In this section, the experimental conditions for the experiments reported in the following sections are reported. In particular, the confocal microscope and the epi-fluorescence microscope, employed in the FFS experiments, will be described.
Following the setup descriptions, the data acquisition and analysis will be illus-trated.
3.4.1 Confocal microscopy
The setup used is based on a modified inverted microscope (Olympus IX73, Olympus Europa SE & CO. KG, Hamburg, Germany). The excitation light is provided by two diode pulsed lasers (Cobolt Samba-532 100mW and Cobolt Calypso-491 25mW, Cobolt AB, Solna, Sweden) inserted into a laser combiner box (C-Flex, Cobolt AB, Solna, Sweden). After exiting the optical fiber, the laser light passes through a clean-up filter (HC Laser Clean-Up MaxLine 491/1.9, AHF Analysentechnik, Tübingen, Germany HC Laser Clean-up MaxLine 532/2).

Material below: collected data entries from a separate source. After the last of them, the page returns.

-- ==== Sys2Proof/Machine/Engine.lean ====
section
/-!
DEFINITION. How a hub engine executes a descriptor (R263 to R291): its fields, the checks of R279, its accesses, what
each operation reads as its next unit, and the compressing store (R254 to R259).
-/

namespace Sys2Proof.Machine

/-- The engine class of an OP code (R277); 0 for a reserved one. -/
def opClass (op : Nat) : Nat :=
  if op = 1 then 3 else if op = 0x10 ∨ op = 0x11 then 4 else if op = 0x20 then 5 else if op = 0x30 then 6
  else if op = 0x40 then 7 else 0

/-- The place of an engine in the requester order of R264, which is also its bit of ENGINES and its gate node. -/
def engineBit (cls i : Nat) : Nat :=
  if cls = 3 then i else if cls = 4 then 8 + i else if cls = 5 then 10 else if cls = 6 then 11 + i
  else if cls = 7 then 13 + i else cls + 7

/-- The concurrent descriptors of an engine (R276). -/
def engineContexts (cls : Nat) : Nat := if cls = 3 then 4 else if cls = 4 ∨ cls = 7 then 2 else 1

/-- The number of engines of a class. -/
def engineCount (cls : Nat) : Nat := if cls = 3 then 8 else if cls = 4 ∨ cls = 6 ∨ cls = 7 then 2 else 1

/-- A destination field as COPY has it: DST_SEL in [13:12], a tap at most 7 with offset and pitch 0 (R281, R282). -/
def dstOk (f off pitch : Nat) (discard : Bool) : Bool :=
  let sel := natBits f 13 12
  sel = 0 || (sel = 1 && decide (natBits f 11 0 ≤ 7 ∧ off = 0 ∧ pitch = 0)) || (sel = 2 && discard)

/-- Is a CV_EXPECT admissible (R305)? -/
def expectOk (mode expect psel : Nat) : Bool :=
  if mode = 1 then decide (expect = 0)
  else if mode = 2 then decide (expect < 2 ^ 32) || decide (psel = 2 ∨ psel = 4)
  else true

/-- Does a descriptor name a reserved format code (R45): SP_FMT of a COPY, LFMT of a SAMPLE, OUT_FMT of a REDUCE? -/
def descFormatBad (d : List Byte) : Bool :=
  let f := numAt d 21 1
  (numAt d 0 1 = 1 && decide (0x12 ≤ f % 32)) || (numAt d 0 1 = 0x20 && natBits (numAt d 16 2) 13 12 = 3) ||
  (numAt d 0 1 = 0x40 && decide (0x12 ≤ f ∧ f < 32))

/-- Is the CV_EXPECT of a descriptor admissible for the PSEL of its check-value unit (R305)? -/
def descExpectOk (d : List Byte) (psel : Nat) : Bool :=
  numAt d 0 1 != 1 || expectOk (natBits (numAt d 20 1) 3 2) (numAt d 56 8) psel

/-- The checks of a descriptor's fields that need no state (R279, R281, R282, R284, R286, R287, R289, R290). -/
def descOk (d : List Byte) : Bool :=
  let op := numAt d 0 1
  let z (o n : Nat) : Bool := numAt d o n = 0
  decide (numAt d 1 1 < 8) &&
  (if op = 1 then
      let src := numAt d 16 2
      let ctl := numAt d 20 1
      let sp := natBits ctl 1 0
      let ssel := natBits src 13 12
      (ssel = 0 || (ssel = 1 && decide (natBits src 11 0 ≤ 7) && z 32 6 && z 48 4) || (ssel = 2 && sp = 0)) &&
      dstOk (numAt d 18 2) (numAt d 40 6) (numAt d 52 4) true &&
      natBits ctl 3 2 != 3 && natBits ctl 7 6 = 0 && decide (numAt d 21 1 < 32) && decide (numAt d 24 2 < 1024) && z 27 1 &&
      z 38 2 && z 46 2 && (sp = 0 || (z 28 4 && z 48 4 && z 52 4))
    else if op = 0x10 ∨ op = 0x11 then
      natBits (numAt d 16 2) 13 12 = 0 && dstOk (numAt d 18 2) (numAt d 40 6) 0 false && natBits (numAt d 20 2) 13 12 = 0 &&
      z 22 2 && decide (1 ≤ numAt d 28 4 ∧ numAt d 28 4 ≤ 2 ^ 24) && z 38 2 && z 46 2 && z 60 4 &&
      (op = 0x10 || (z 52 4 && z 56 4 && ((List.range 11).map (fun i => 2 ^ (i + 6))).contains (numAt d 24 4)))
    else if op = 0x20 then
      natBits (numAt d 18 2) 13 12 = 0 && decide (numAt d 20 1 ≤ 1) && z 21 1 && decide (numAt d 22 2 ≤ 1024) &&
      decide (1 ≤ numAt d 24 4 ∧ numAt d 24 4 ≤ 1048576) && decide (numAt d 56 4 % 64 = 0) && decide (numAt d 60 4 % 64 = 0)
    else if op = 0x30 then
      natBits (numAt d 16 2) 13 12 = 0 && natBits (numAt d 18 2) 13 12 = 0 && decide (numAt d 20 1 ≤ 3) && z 21 3 &&
      decide (1 ≤ numAt d 24 4 ∧ numAt d 24 4 ≤ 65536) && decide (1 ≤ numAt d 28 4 ∧ numAt d 28 4 ≤ 65536) && z 38 2 &&
      z 46 2 && decide (numAt d 56 4 ≤ 65535) && z 60 4
    else if op = 0x40 then
      decide (numAt d 16 2 < 4096) && dstOk (numAt d 18 2) (numAt d 40 6) 0 false && decide (numAt d 20 1 ≤ 1) &&
      decide (numAt d 21 1 ≤ 2) && decide (1 ≤ numAt d 22 1 ∧ numAt d 22 1 ≤ 64) && z 23 5 &&
      decide (numAt d 28 4 % 16 = 0) && z 38 2 && z 46 18
    else false)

The laser beam is expanded by a factor of 10 using a 10X objective (Olympus UPLFLN10XP, NA=0.30) and a f = 200 mm lens (Qioptiq Photonics GmbH KG, Göttingen, Germany) in order to illuminate the full back aperture of the microscope objective. The laser intensity is attenuated with a neutral density filter (OD = 6, Qioptiq Photonics) before being deflected by a dichroic mirror (DualLine zt488/532rpc, AHF Analysentechnik AG, Tübingen, Germany) into the microscope. The laser beam is focused onto the sample using a 60X water immersion objective (UPlanApo, NA = 1.2, Olympus). The fluorescence light is
Figure 3.7: Schematic representation of the confocal microscopy setup.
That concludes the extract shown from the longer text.